Both George and Andy hail from a traditional fashion background. George worked in Milan and Paris for ten years, for a myriad of brands from CoSTUME NATIONAL to Cerruti and more. He had actually initially begun his career in tech, but quickly hated it. “So I packed my bags up, sold my car for tuition and moved to New York City,” he tells me. He went to Parsons before going on to spend a decade in the traditional fashion industry. After returning to NYC last year, George began CULT&RAIN as the culmination of brewing frustrations with the old guard of fashion.
“He and I built CULT&RAIN from ground zero,” George references Andy to me as he joins our zoom call. Andy boasts an incredibly impressive career as well, having worked for brands from Margiela to 7 For All Mankind, just to name a few. “Now, we’re trying to make history with CULT&RAIN,” George tells me.

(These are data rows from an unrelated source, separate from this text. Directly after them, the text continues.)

-- ==== Sys2Proof/Safety.lean ====
section
/-! DEFINITION. What claims are stated in terms of: the invariant of reachable states (10_state.md R45), runs, whose
turn it is, what the host reads, and what the host can tell apart (10_state.md R24, R25). -/
namespace Sys2Proof

/-- A command whose completion hashes the secret. -/
def Instr.readsSecret : Instr → Bool
  | .keyset _ => false
  | .slice _ => false
  | .hmac _ => true
  | .code _ => true
  | .verify _ => true

end Sys2Proof

namespace Sys2Proof.Machine

/-- The state of the block, every register of 10_state.md R40 at the value that table gives it. -/
structure State.AtResetValues (s : State) : Prop where
  secret : s.secret = none
  stage : ∀ i : Fin 128, s.stage[i] = 0x00#8
  keylen : s.keylen = 0#8
  latches : s.cmdLatch = 0#32 ∧ s.nowLatch = 0#64
  status : s.busy = false ∧ s.done = false ∧ s.err = false ∧ s.matched = false ∧ s.cfgRej = false ∧ s.busyErr = false
  errcode : s.errcode = 0#8
  ie : s.ie = 0#2
  cfg : s.cfg = { mode := .hotp, alg := .sha1, digits := 6#4, adj := 1#8 }
  period : s.period = 30#32
  data : s.dataLo = 0#32 ∧ s.dataHi = 0#32
  candLen : s.candLen = 0#8
  cand : ∀ i : Fin 12, s.cand[i] = 0x00#8
  ctr : s.ctrLo = 0#32 ∧ s.ctrHi = 0#32
  codeVal : s.codeVal = 0#32
  code : ∀ i : Fin 12, s.code[i] = 0x00#8
  digest : ∀ i : Fin 64, s.digest[i] = 0x00#8

/-- The invariant of reachable states: the six items of 10_state.md R45 that concern stored state, and three that the
rules add (`codeVal` is R36, `errHasCode` follows from R96 and R260, `heldInReset` is 70_reset_and_hazards.md R300). -/
structure State.Inv (s : State) : Prop where
  /-- R45 item 1, CFG: DIGITS is 1 to 10 (MODE and ALG are legal by their types). -/
  digits : 1 ≤ s.cfg.digits.toNat ∧ s.cfg.digits.toNat ≤ 10
  /-- R45 item 1, PERIOD. -/
  period : 1 ≤ s.period.toNat
  /-- R45 item 2. -/
  secret : ∀ key, s.secret = some key → 1 ≤ key.length ∧ key.length ≤ 128
  /-- R45 item 3. -/
  busy : s.busy = true → s.done = false ∧ s.err = false ∧ s.matched = false ∧ s.errcode = 0#8 ∧ s.ctrLo = 0#32 ∧
    s.ctrHi = 0#32 ∧ s.codeVal = 0#32 ∧ (∀ i : Fin 12, s.code[i] = 0x00#8) ∧ (∀ i : Fin 64, s.digest[i] = 0x00#8)
  /-- R45 item 4. -/
  errcode : s.errcode = 0#8 ∨ s.errcode = 1#8 ∨ s.errcode = 3#8 ∨ s.errcode = 5#8
  /-- R45 item 5: some number of digit characters, then zeros. -/
  code : ∃ n : Nat, n ≤ 10 ∧ ∀ j : Fin 12,
    (j.val < n → 0x30 ≤ s.code[j].toNat ∧ s.code[j].toNat ≤ 0x39) ∧ (n ≤ j.val → s.code[j] = 0x00#8)
  /-- R36: CODE_VAL is below 2^31. -/
  codeVal : s.codeVal.toNat < 2 ^ 31
  /-- ERR is set only together with an error code (R260), and acceptance clears both (R96). -/
  errHasCode : s.err = true → s.errcode ≠ 0#8
  /-- R300: while `rst` is asserted all state holds its reset value. -/
  heldInReset : s.rst = true → s.AtResetValues

/-- `k` steps of the machine behind the host's interface, stopping at the first stop. -/
def runSteps (k : Nat) (s : State) : Host.Outcome State Fault Refusal := Host.Core.run Sys2Proof.core k s

/-- It is the engine's turn and `rest` comes after it: nothing else is to come, or the next event says so. -/
def engineMoves (s : State) (rest : List Event) : Prop :=
  (s.agenda = [] ∧ rest = []) ∨ s.agenda = .engine :: rest

/-- What a host read of the word at `off` returns in `s`, by the step that takes it; `none` if that step stops. -/
def hostReads (s : State) (off : Nat) : Option Word :=
  match step { s with agenda := [.read off 4] } with
  | .next t => some t.rdata
  | .fault _ => none
  | .refused _ => none

/-- An access the port can express and the window holds (20_memory.md R60, R71); true of every other event. -/
def Event.legal : Event → Bool
  | .read off size => size == 4 && off % 4 == 0 && decide (off < 512)
  | .write off size _ => size == 4 && off % 4 == 0 && decide (off < 512)
  | .engine => true
  | .timeIn _ => true
  | .rst _ => true

/-- A host write. -/
def Event.isWrite : Event → Bool
  | .read _ _ => false
  | .write _ _ _ => true
  | .engine => false
  | .timeIn _ => false
  | .rst _ => false

/-- An event that neither gives the engine its turn nor drives `rst`: a host access or a change of `time_in`. -/
def Event.duringBusy : Event → Bool
  | .read _ _ => true
  | .write _ _ _ => true
  | .engine => false
  | .timeIn _ => true
  | .rst _ => false

/-- Two states that differ at most in the bytes of the secret and of the staging buffer, with a secret set in both or
in neither (10_state.md R24, R25). -/
def SameToTheHost (s s' : State) : Prop :=
  s' = { s with secret := s'.secret, stage := s'.stage } ∧ s'.secret.isSome = s.secret.isSome

/-- Two outcomes of one kind: next states that are the same to the host, or the same stop. -/
def OutcomesAgree : Host.Outcome State Fault Refusal → Host.Outcome State Fault Refusal → Prop
  | .next t, .next t' => SameToTheHost t t'
  | .fault r, .fault r' => r = r'
  | .refused r, .refused r' => r = r'
  | _, _ => False

end Sys2Proof.Machine
end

George and Andy both tell me about how their careers informed an overall frustration with the mechanics and bureaucracy of traditional fashion. From the outdated calendar system to the department store pipeline, I’ve heard many of their qualms repeated by others in contemporary fashion. "My last season in Paris, I was just like, ‘Man what am I doing? Why am I designing another collection for runway as if we don’t have enough clothes out there?’”
“It was built out of frustration,” George tells me. Burned out from designing clothing and a lifelong sneakerhead, George initially wanted to produce sneakers. When he had moved back to NYC, his wife made him sell some of sneaker collection (much to his dismay). StockX disappointingly told him some of his coveted pieces were fake. As someone pretty well equipped to verify authenticity on his own, this moment sparked an idea for a way to truly validate authenticity.
The initial idea for CULT&RAIN was to create a line of luxury sneakers, produced in Italy, each with an NFC chip inside tied to the blockchain for ownership authentication. The chips aren’t in this first run of shoes (it’s difficult to explain and integrate the kind of technology to Italian factories that have been producing luxury goods the same way for decades), but that initial concept is what led to C&R’s genesis sneaker drop.
So when NFTs began booming last year, George saw the craze as an opportunity to crowd source funds to eventually build the sneaker model. “I wanted to do ultra luxury, ultra niche, ultra scarcity. The Supreme model, on steroids,” he chuckles to me. So they created the first collection and sold 1,406 sneaker NFTs at .5 ETH each, giving C&R the initial capital needed to start building the rest of George’s ideas.
"If RTFKT is Supreme, we want to be like Balenciaga,” George tells me as he shows me the incredible physical prototype of their first sneaker. "I spend half my time on product," he goes on, adding: "Creating sneakers from 0 is impossible basically." Their original collection sold to customers in 41 countries. Couple that with the numerous supply chain issues going on right now, and the shipment of the physical shoes has been delayed a bit.